══ Data excerpts ══

/-- A device's errors counted by row (R435). -/
def countRow (ch dev row : Nat) (spare : Bool) : List RowErr → List RowErr
  | [] => [{ ch := ch, dev := dev, row := row, n := 1, spare := spare, done := false }]
  | e :: l => if e.ch = ch ∧ e.dev = dev ∧ e.row = row then { e with n := e.n + 1, spare := spare } :: l
      else e :: countRow ch dev row spare l

/-- R435: the channel's next soft repair: a row at the threshold, at most one repair a second. -/
def Dev.softRepair (d : Dev) (ch : Nat) : Dev :=
  let p := pgDDR ch
  let thr := max 1 (d.rdF p Reg.DDR_PPR_THR 7 0)
  let recent := match spGet (fun _ => none) d.ram.lastSppr ch with
    | some t => decide (d.clock.base < t + 1200000000)
    | none => false
  if !d.rdB p Reg.DDR_CTL 6 || recent then d
  else match d.ram.rowErrs.find? (fun e => e.ch == ch && decide (thr ≤ e.n) && !e.done) with
    | none => d
    | some e =>
      let d := d.onRam (fun m => { m with rowErrs := m.rowErrs.map (fun x => if x = e then { x with done := true } else x) })
      if e.spare then
        let d := d.onRam (fun m => { m with lastSppr := spPut (fun _ => none) m.lastSppr ch (some d.clock.base)
                                            repairRows := m.repairRows ++ [(ch, e.row)] })
        ((d.wrF p Reg.DDR_SPPR 15 0 (d.rdF p Reg.DDR_SPPR 15 0 + 1)).irq p 3).repairPost
      else
        (((d.wrF p Reg.DDR_SPPR 31 16 (d.rdF p Reg.DDR_SPPR 31 16 + 1)).irq p 4).alarm p 4).degrade 2

/-- R436: a device with corrected errors in 8 rows of the pass is marked; a channel holds one mark. -/
def Dev.markDevice (d : Dev) (ch device sub rank : Nat) : Dev :=
  let p := pgDDR ch
  let mark := 1 + device % 16 * 2 + sub % 2 * 32 + rank % 8 * 64
  if d.rdN p Reg.DDR_MARK = mark then d
  else if d.rdB p Reg.DDR_MARK 0 then (d.irq p 2).alarm p 2
  else
    let d := d.wrN p Reg.DDR_MARK mark
    (((d.wrB p Reg.DDR_STAT 10 true).irq p 2).alarm p 2).degrade 1

/-- A corrected error (R434 to R436): the latest error's address and device, and the counts by row. -/
def Dev.corrected (d : Dev) (ch addr device sub rank row : Nat) (spare : Bool) : Dev :=
  let p := pgDDR ch
  let dev := device + 16 * sub + 32 * rank
  let rows := fun (l : List RowErr) => (l.filter (fun e => e.ch == ch && e.dev == dev)).length
  let before := rows d.ram.rowErrs
  let d := ((d.add32 p Reg.DDR_CE 1).irq p 0).ddrErr ch addr 1 device sub rank
  let d := d.onRam (fun m => { m with rowErrs := countRow ch dev row spare m.rowErrs })
  if before < 8 ∧ rows d.ram.rowErrs = 8 then d.markDevice ch device sub rank else d

/-- An uncorrectable burst (R431, R433): a good mirror copy recovers it; else it is stored back poisoned. -/
def Dev.uncorrected (d : Dev) (ch addr device sub rank : Nat) (mirrorGood : Bool) : Dev :=
  let p := pgDDR ch
  if mirrorGood && d.mirrored addr then
    (((d.add32 p Reg.DDR_MIRREC 1).irq p 5).add32 p Reg.DDR_CE 1).irq p 0 |>.ddrErr ch addr 3 device sub rank
  else
    let d := d.onRam (fun m => { m with poison := if m.poison.contains (addr / 64) then m.poison else addr / 64 :: m.poison })
    let d := ((d.add32 p Reg.DDR_UE 1).irq p 1).ddrErr ch addr 2 device sub rank
    (d.alarm p 1).degrade 0

/-- PATROL_SCRUB: a patrol read of a channel and what it found. -/
def Dev.patrol (d : Dev) (ch : Nat) (found : BurstResult) : Dev :=
  if !d.rdB (pgDDR ch) Reg.DDR_STAT 8 || !d.rdB (pgDDR ch) Reg.DDR_CTL 4 then d
  else
    let d := d.scrubStep ch
    let d := match found with
      | .clean => d
      | .corrected a device sub rank row spare => d.corrected ch a.toNat device sub.toNat rank.toNat row spare
      | .uncorrectable a device sub rank good => d.uncorrected ch a.toNat device sub.toNat rank.toNat good
    d.softRepair ch

/-! ### March tests (R447 to R451) -/

/-- The address ranges of scratchpad k, in the order of R441's table. -/
def padRange : Nat → Nat × Nat
  | 0 => (glyphBase, glyphEnd)
  | 1 => (leadBase, 0x85800000)
  | 2 => (hashBase, 0x86C00000)
  | 3 => (dictBase, 0x87800000)
  | 4 => (storeBase, 0x88200000)
  | 5 => (localBase, 0x88400000)
  | 6 => (audioBase, 0x88500000)
  | _ => (scratchBase, 0x01100000)

/-- Scratchpads cleared (R446), the glyph store's clearing reported to the heads. -/
def Dev.clearPads (d : Dev) (mask : Nat) : Dev :=
  let d := if mask.testBit 0 then d.keepDue else d
  let d := forN 8 (fun k d => if mask.testBit k then d.clear (padRange k).1 (padRange k).2 else d) d
  let d := if mask.testBit 2 then forL d.someHeads (fun h d => d.onHead h (fun x => { x with
      tiles := x.tiles.map (fun _ => 2 ^ 64 - 1), hashes := x.hashes.map (fun _ => 2 ^ 32 - 1) })) d else d
  if mask.testBit 0 then forL d.someHeads (fun h d => if d.live h then d.squashWindow h d.ft else d) d else d

/-- A march test starts, or is refused (R447). -/
def Dev.marchStart (d : Dev) (destructive : Bool) : Dev :=
  if d.rdF pgMARCH Reg.MARCH_STAT 1 0 = 1 then d
  else
    let ok := if destructive then decide (d.mode = 1 ∨ d.mode = 2) else decide (d.mode ≠ 6 ∧ d.mode ≠ 7)
    if ok then (d.wrN pgMARCH Reg.MARCH_STAT 1).onRam (fun m => { m with marchMode := destructive })
    else d.wrF pgMARCH Reg.MARCH_STAT 1 0 3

═══

Lines from the beginning of the data above through the line containing "(((d.wrB p Reg.DDR_STAT" are to be returned exactly, and no others.

/-- A device's errors counted by row (R435). -/
def countRow (ch dev row : Nat) (spare : Bool) : List RowErr → List RowErr
  | [] => [{ ch := ch, dev := dev, row := row, n := 1, spare := spare, done := false }]
  | e :: l => if e.ch = ch ∧ e.dev = dev ∧ e.row = row then { e with n := e.n + 1, spare := spare } :: l
      else e :: countRow ch dev row spare l

/-- R435: the channel's next soft repair: a row at the threshold, at most one repair a second. -/
def Dev.softRepair (d : Dev) (ch : Nat) : Dev :=
  let p := pgDDR ch
  let thr := max 1 (d.rdF p Reg.DDR_PPR_THR 7 0)
  let recent := match spGet (fun _ => none) d.ram.lastSppr ch with
    | some t => decide (d.clock.base < t + 1200000000)
    | none => false
  if !d.rdB p Reg.DDR_CTL 6 || recent then d
  else match d.ram.rowErrs.find? (fun e => e.ch == ch && decide (thr ≤ e.n) && !e.done) with
    | none => d
    | some e =>
      let d := d.onRam (fun m => { m with rowErrs := m.rowErrs.map (fun x => if x = e then { x with done := true } else x) })
      if e.spare then
        let d := d.onRam (fun m => { m with lastSppr := spPut (fun _ => none) m.lastSppr ch (some d.clock.base)
                                            repairRows := m.repairRows ++ [(ch, e.row)] })
        ((d.wrF p Reg.DDR_SPPR 15 0 (d.rdF p Reg.DDR_SPPR 15 0 + 1)).irq p 3).repairPost
      else
        (((d.wrF p Reg.DDR_SPPR 31 16 (d.rdF p Reg.DDR_SPPR 31 16 + 1)).irq p 4).alarm p 4).degrade 2

/-- R436: a device with corrected errors in 8 rows of the pass is marked; a channel holds one mark. -/
def Dev.markDevice (d : Dev) (ch device sub rank : Nat) : Dev :=
  let p := pgDDR ch
  let mark := 1 + device % 16 * 2 + sub % 2 * 32 + rank % 8 * 64
  if d.rdN p Reg.DDR_MARK = mark then d
  else if d.rdB p Reg.DDR_MARK 0 then (d.irq p 2).alarm p 2
  else
    let d := d.wrN p Reg.DDR_MARK mark
    (((d.wrB p Reg.DDR_STAT 10 true).irq p 2).alarm p 2).degrade 1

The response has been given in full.